PRISM is a retrieval library that layers a typed epistemic knowledge graph over your existing vector store, then uses spreading activation to surface knowledge structured by how it relates — not just how similar it is.

The Problem

Standard RAG returns a flat ranked list. Every chunk is treated the same — a similarity score and nothing else.

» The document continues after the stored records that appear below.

-- ==== Sys2Proof/Certificates/Slice0/Obligations.lean ====
section
/-! DEFINITION. What is to be proved of the model: each statement's docstring says what it states and which rules of the spec it follows. -/

open Sys2Proof Sys2Proof.Machine

/-! ### The machine -/

/-- A step on a waiting command is exec of the front command on the state with the rest of the queue (the model's queue, log entry 2). -/
def Obligations.StepCarriesOutFrontCommand : Prop :=
  ∀ (c : Instr) (rest : List Instr) (s : State), s.pending = c :: rest → step s = exec c { s with pending := rest }

/-- With no command waiting, a step is one tick of the local counter: its 65,536ths of a nanosecond grow by 2 ns and nothing else changes (R369; that
the idle step is a tick is log entry 2). -/
def Obligations.IdleStepTicksLocalCounter : Prop :=
  ∀ s : State, s.pending = [] → step s = .next { s with hub := { s.hub with clk := s.hub.clk + 2 * 65536 } }

/-- No command refuses and none touches the queue: it answers a next state when every instance it names exists, and the fault of a missing instance
when one does not (the model's choice for such a command, log entry 4) (R42, R131). -/
def Obligations.CommandsGoOnUnlessInstanceMissing : Prop :=
  ∀ (i : Instr) (s : State),
    (i.inRange = true → ∃ h, exec i s = .next ⟨h, s.pending⟩) ∧ (i.inRange = false → exec i s = .fault .noSuchInstance)

/-- That every waiting command names an existing instance holds at reset and is kept by every step; from a state where it holds a step goes on, and
the queue is worked off to its end, one command a step, without a fault or a refusal (R42, R131). -/
def Obligations.RealQueueIsKeptAndRunsToItsEnd : Prop :=
  State.reset.queueReal ∧
  (∀ s : State, s.queueReal → s.goesOn ∧ ∀ t, step s = .next t → t.queueReal) ∧
  (∀ s : State, s.queueReal → ∃ t, Sys2Proof.core.run s.pending.length s = .next t ∧ t.pending = [])

/-- While the main die is unpowered or held in reset, its commands change nothing (the model's reading of R576 and R580, log entry 8). -/
def Obligations.MainDieDownHoldsItsCommands : Prop :=
  ∀ (i : Instr) (s : State), s.hub.mainUp = false → i.inRange = true → besideMainDie i = false → exec i s = .next s

/-- Reset: no command waits, every store is canonical and empty, every token is in the free pool, every context is down, no Manifest and no set waits,
the start state is that of power-good, and each landing is in DETECT (R33, R130, R164, R592, R593). -/
def Obligations.ResetLeavesEveryBlockIdle : Prop :=
  State.reset.pending = [] ∧ State.reset.hub.canonical ∧ (∀ k, k < 57 → State.reset.hub.holder k = 0xF) ∧
    (∀ n, n < 6 → State.reset.hub.get F.CONTEXT.STATE n = 0 ∧ (State.reset.hub.ctx n).queue = [] ∧ State.reset.hub.prog n = none) ∧
    State.reset.hub.sets = [] ∧ State.reset.hub.get F.SYSTEM.START_STATE 0 = 0 ∧ (∀ l, l < 4 → State.reset.hub.get F.LANDING.STATE l = 0) ∧
    (∀ k t, State.reset.hub.due k t = none)

/-! ### The words of Knaen -/

/-- Decoding the word of a Knaen instruction gives the instruction back, every operand at every value its encoding admits (R46, R47, R54, R57). -/
def Obligations.KnaenDecodeUndoesEncode : Prop :=
  ∀ (i : Instr) (p : ProgId) (w : Word), i.formOk = true → knaenWord i = some (p, w) → knaenDecode p w = i

/-- Every 32-bit word is the word of the one well-formed instruction it decodes to (R46, R54, R57, R58). -/
def Obligations.KnaenEncodeUndoesDecode : Prop :=
  ∀ (p : ProgId) (w : Word), knaenWord (knaenDecode p w) = some (p, w) ∧ (knaenDecode p w).formOk = true

/-! ### Knaen: registers and flags -/

/-- ADD, ADDI, SUB and CMP: the result, Z and N from it, C the carry out of bit 31 or the borrow, V when the signed result does not fit (R63). -/
def Obligations.AddSubtractCompareResults : Prop :=
  ∀ (s : State) (p : ProgId) (q : Prog) (wd wa wb : RegNo) (imm : BitVec 18), q.canonical →
    (At s p (wordA 0x05#6 wd wa wb 0#14) q → let r := q.reg wa + q.reg wb
      Computes (.add p wd wa wb 0#14) s p q wd r (r == 0#32) r.msb (decide (2 ^ 32 ≤ (q.reg wa).toNat + (q.reg wb).toNat))
        (decide (r.toInt ≠ (q.reg wa).toInt + (q.reg wb).toInt))) ∧
    (At s p (wordI 0x06#6 wd wa imm) q → let b : Word := imm.signExtend 32
      let r := q.reg wa + b
      Computes (.addi p wd wa imm) s p q wd r (r == 0#32) r.msb (decide (2 ^ 32 ≤ (q.reg wa).toNat + b.toNat))
        (decide (r.toInt ≠ (q.reg wa).toInt + b.toInt))) ∧
    (At s p (wordA 0x07#6 wd wa wb 0#14) q → let r := q.reg wa - q.reg wb
      Computes (.sub p wd wa wb 0#14) s p q wd r (r == 0#32) r.msb ((q.reg wa).ult (q.reg wb))
        (decide (r.toInt ≠ (q.reg wa).toInt - (q.reg wb).toInt))) ∧
    (At s p (wordA 0x14#6 0#4 wa wb 0#14) q → let r := q.reg wa - q.reg wb
      Computes (.cmp p 0#4 wa wb 0#14) s p q 0#4 0#32 (r == 0#32) r.msb ((q.reg wa).ult (q.reg wb))
        (decide (r.toInt ≠ (q.reg wa).toInt - (q.reg wb).toInt))) ∧
    (At s p (wordA 0x14#6 wd wa wb 0#14) q → wd ≠ 0#4 → exec (.cmp p wd wa wb 0#14) s = .next (s.faulted p q 3))

/-- MOV, AND, OR, XOR, ANDI and ORI: the result; MOV leaves every flag, the others set Z and N. MIN and MAX compare as signed numbers, MINU and MAXU
as unsigned ones (R65). -/
def Obligations.MoveLogicMinAndMaxResults : Prop :=
  ∀ (s : State) (p : ProgId) (q : Prog) (wd wa wb : RegNo) (imm : BitVec 18), q.canonical →
    (At s p (wordA 0x04#6 wd wa 0#4 0#14) q → Computes (.mov p wd wa 0#4 0#14) s p q wd (q.reg wa) q.z q.n q.c q.v) ∧
    (At s p (wordA 0x0a#6 wd wa wb 0#14) q → let r := q.reg wa &&& q.reg wb
      Computes (.and p wd wa wb 0#14) s p q wd r (r == 0#32) r.msb q.c q.v) ∧
    (At s p (wordA 0x0b#6 wd wa wb 0#14) q → let r := q.reg wa ||| q.reg wb
      Computes (.or p wd wa wb 0#14) s p q wd r (r == 0#32) r.msb q.c q.v) ∧
    (At s p (wordA 0x0c#6 wd wa wb 0#14) q → let r := q.reg wa ^^^ q.reg wb
      Computes (.xor p wd wa wb 0#14) s p q wd r (r == 0#32) r.msb q.c q.v) ∧
    (At s p (wordI 0x0d#6 wd wa imm) q → let r : Word := q.reg wa &&& imm.signExtend 32
      Computes (.andi p wd wa imm) s p q wd r (r == 0#32) r.msb q.c q.v) ∧
    (At s p (wordI 0x0e#6 wd wa imm) q → let r : Word := q.reg wa ||| imm.signExtend 32
      Computes (.ori p wd wa imm) s p q wd r (r == 0#32) r.msb q.c q.v) ∧
    (At s p (wordA 0x12#6 wd wa wb 0#14) q → let r := if (q.reg wa).toInt ≤ (q.reg wb).toInt then q.reg wa else q.reg wb
      Computes (.min p wd wa wb 0#13) s p q wd r (r == 0#32) r.msb q.c q.v) ∧
    (At s p (wordA 0x12#6 wd wa wb 1#14) q → let r := if (q.reg wa).toNat ≤ (q.reg wb).toNat then q.reg wa else q.reg wb
      Computes (.minu p wd wa wb 0#13) s p q wd r (r == 0#32) r.msb q.c q.v) ∧
    (At s p (wordA 0x13#6 wd wa wb 0#14) q → let r := if (q.reg wa).toInt ≤ (q.reg wb).toInt then q.reg wb else q.reg wa
      Computes (.max p wd wa wb 0#13) s p q wd r (r == 0#32) r.msb q.c q.v) ∧
    (At s p (wordA 0x13#6 wd wa wb 1#14) q → let r := if (q.reg wa).toNat ≤ (q.reg wb).toNat then q.reg wb else q.reg wa
      Computes (.maxu p wd wa wb 0#13) s p q wd r (r == 0#32) r.msb q.c q.v)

query → embed → similarity → [chunk, chunk, chunk, ...]   ← no structure

This loses the relational fabric of your knowledge. Chunk B may refute Chunk A. Chunk C may specialize a principle in Chunk D. An older document may have been superseded by a newer one. Standard RAG can't express any of this — and neither can the LLM reasoning over it.

PRISM's Approach

PRISM builds a graph where edges carry epistemic type:

Doc A  ──[supports]──▶  Doc B
Doc C  ──[refutes]───▶  Doc D
Doc E  ──[supersedes]▶  Doc F

Retrieval then uses spreading activation: a query fires seed nodes via vector search, activation propagates through typed edges, and nodes reached by multiple independent paths (convergence) rank highest.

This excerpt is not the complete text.